According to the central bankers, their issuances of cheap credit keep getting log jammed at the commercial banks. They want the government to unclog the jam. They want greater deficit spending to pump money into the economy via road and bridge projects, bullet trains, football colosseums, and vast concrete waterways. If that doesn’t cut it, outright helicopter money drops, such as direct checks to the public from the Treasury, would be the prescribed fix.
The logic behind the calls for fiscal stimulus is quite simple. By borrowing from the future, and spending today, the government should be able to boost up GDP growth. Of course, this also increases public debt levels.
But don’t worry say the economic planners – and Dick Cheney…deficits don’t matter. You can have your cake and you can eat it too. A sustainable lift in growth, claim the experts, would also allow governments to benefit from higher tax revenues. What’s more, these higher tax revenues would then be used to reduce deficits and debt.
Do you see how this unclever logic works? Somehow, the deficits would be self-financing. Somehow the government would be able to spend its way to economic prosperity.
Deficit Spending is Not the Answer
Indeed, this sounds like a great policy strategy…if only it were true. Unfortunately, there aren’t any examples we are aware of where increases in government debt produced an economic boom that allowed the government to grow its way out of debt. The debt never goes away; rather, it accumulates and is ultimately repudiated through default or inflation.

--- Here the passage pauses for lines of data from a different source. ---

def rows0 : List RegSpec := [
  ⟨"CTRL", 0x0, 0x0, 1, 0, 1, [⟨"ENG_EN", 3, 0, .rws, 0xF⟩]⟩,
  ⟨"COMMIT", 0x4, 0x0, 1, 0, 1, [⟨"GO", 0, 0, .w1s, 0⟩, ⟨"VIEW", 1, 1, .rw, 0⟩, ⟨"PENDING", 2, 2, .ro, 0⟩,
    ⟨"DISCARD", 3, 3, .w1s, 0⟩, ⟨"REFUSED", 4, 4, .w1c, 0⟩, ⟨"COUNT", 31, 16, .ro, 0⟩]⟩,
  ⟨"STICKY", 0x8, 0x0, 1, 0, 1, [⟨"CFG_REFUSED", 0, 0, .w1c, 0⟩, ⟨"INPUT_REFUSED", 1, 1, .w1c, 0⟩, ⟨"PARAM_INSANE",
    2, 2, .w1c, 0⟩, ⟨"ABORTED", 3, 3, .w1c, 0⟩, ⟨"POISON", 4, 4, .w1c, 0⟩, ⟨"KAT_FAIL", 5, 5, .w1c, 0⟩,
    ⟨"ENG_UNUSABLE", 6, 6, .w1c, 0⟩, ⟨"SPARE_USED", 7, 7, .w1c, 0⟩, ⟨"JOB_FAIL", 8, 8, .w1c, 0⟩]⟩,
  ⟨"INT_EN", 0xC, 0x0, 1, 0, 1, [⟨"EN", 8, 0, .rw, 0xFD⟩]⟩,
  ⟨"STAT", 0x10, 0x0, 1, 0, 1, [⟨"BUSY", 4, 0, .ro, 0⟩, ⟨"USABLE", 12, 8, .ro, 0x1F⟩, ⟨"SPARE_FOR", 18, 16, .ro,
    0⟩, ⟨"SPARE_USED", 19, 19, .ro, 0⟩]⟩,
  ⟨"TBL_SEL", 0x14, 0x0, 1, 0, 1, [⟨"CURVE", 3, 0, .rw, 0⟩, ⟨"PARAM", 6, 4, .rw, 0⟩, ⟨"WORD", 12, 8, .rw, 0⟩]⟩,
  ⟨"TBL_DATA", 0x18, 0x0, 1, 0, 1, [⟨"WORD", 31, 0, .rws, 0⟩]⟩,
  ⟨"CURVE_STAT", 0x1C, 0x0, 1, 0, 1, [⟨"CHECKED", 15, 0, .ro, 0x1F⟩, ⟨"INSANE", 31, 16, .ro, 0⟩]⟩,
  ⟨"ENG_STAT", 0x20, 0x4, 5, 0, 1, [⟨"DONE", 15, 0, .ro, 0⟩, ⟨"QUEUED", 21, 16, .ro, 0⟩]⟩,
  ⟨"LAST", 0x34, 0x0, 1, 0, 1, [⟨"FUNCTION", 7, 0, .ro, 0⟩, ⟨"STATUS", 15, 8, .ro, 0⟩, ⟨"ENGINE", 18, 16, .ro, 0⟩]⟩,
  ⟨"ROWS_LO", 0x38, 0x0, 1, 0, 2, [⟨"VAL", 31, 0, .ro, 0⟩]⟩,
  ⟨"ROWS_HI", 0x3C, 0x0, 1, 1, 2, [⟨"VAL", 15, 0, .ro, 0⟩]⟩,
  ⟨"JOBS_OK", 0x40, 0x0, 1, 0, 1, [⟨"VAL", 31, 0, .ro, 0⟩]⟩,
  ⟨"JOBS_FAIL", 0x44, 0x0, 1, 0, 1, [⟨"VAL", 31, 0, .ro, 0⟩]⟩,
  ⟨"INPUT_REFUSED", 0x48, 0x0, 1, 0, 1, [⟨"VAL", 31, 0, .ro, 0⟩]⟩,
  ⟨"ABORTS", 0x4C, 0x0, 1, 0, 1, [⟨"VAL", 31, 0, .ro, 0⟩]⟩,
  ⟨"FN_COUNT", 0x50, 0x4, 12, 0, 1, [⟨"VAL", 31, 0, .ro, 0⟩]⟩]

/-- The PKE registers (18_key_store_and_public_key.md). -/
def rows : List RegSpec := rows0

end PKE

namespace KEY

def CTRL : Nat := 0x390000
def STICKY : Nat := 0x390008
def STICKY_CFG_REFUSED : Fld := ⟨STICKY, 0, 1⟩
def STICKY_IMPORTED : Fld := ⟨STICKY, 1, 1⟩
def STICKY_GENERATED : Fld := ⟨STICKY, 2, 1⟩
def STICKY_ZEROISED : Fld := ⟨STICKY, 3, 1⟩
def STICKY_UNWRAP_FAIL : Fld := ⟨STICKY, 4, 1⟩
def STICKY_POISON : Fld := ⟨STICKY, 5, 1⟩
def STICKY_ALL_ZEROISED : Fld := ⟨STICKY, 6, 1⟩
def STICKY_ABORT_ZEROISED : Fld := ⟨STICKY, 7, 1⟩
def STAT : Nat := 0x390010
def STAT_VALID : Fld := ⟨STAT, 0, 11⟩
def STAT_POISONED : Fld := ⟨STAT, 16, 11⟩
def STAT_DEVKEY_OK : Fld := ⟨STAT, 31, 1⟩
def SLOT_SEL : Nat := 0x390014
def SLOT_SEL_SLOT : Fld := ⟨SLOT_SEL, 0, 10⟩
def SLOT_SEL_WORD : Fld := ⟨SLOT_SEL, 16, 2⟩
def SLOT_META : Nat := 0x390018
def IMPORTS : Nat := 0x39001C
def GENERATES : Nat := 0x390020
def ZEROISES : Nat := 0x390024
def UNWRAP_FAILS : Nat := 0x390028
def USES_LO : Nat := 0x39002C
def LAST : Nat := 0x390034
def ZERO_ALL_SEC : Nat := 0x390038
def DEVKEY_ID : Nat := 0x39003C
def FIND_CTRL : Nat := 0x390040
def FIND_CTRL_SPAN : Fld := ⟨FIND_CTRL, 0, 5⟩
def FIND_RESULT : Nat := 0x390044
def USAGE_SLOTS (n : Nat) : Nat := 0x390048 + 0x4 * n
def REFUSED : Nat := 0x39005C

Still the mad monetary policy zealots believe more deficit spending will make the economy whole again. They claim government spending has been too austere. Yet the idea that fiscal policy has been lacking is absurd.
Here in the United States the national debt has topped $19 trillion. That’s about double what the debt was 10-years ago. For the 2016 fiscal year alone, the projected deficit is $616 billion. While this is down from the trillion dollar annual deficits run between 2009 and 2012, at 3.3 percent of estimated GDP, it is hardly austere.
Similarly, many nations of the European Union are running deficits that are highly reckless. For instance, the stability growth pact rules of the EU require countries to limit their deficit spending to 3 percent of GDP. According to Bloomberg, five of the 28 EU countries are expected to violate this rule this year and three more will be right at the threshold.
Certainly, this is down from the 22 counties in violation in 2010. But, nonetheless, deficit spending is still running rampant. Just ask Japan. Their 2016 deficit is 6 percent of GDP.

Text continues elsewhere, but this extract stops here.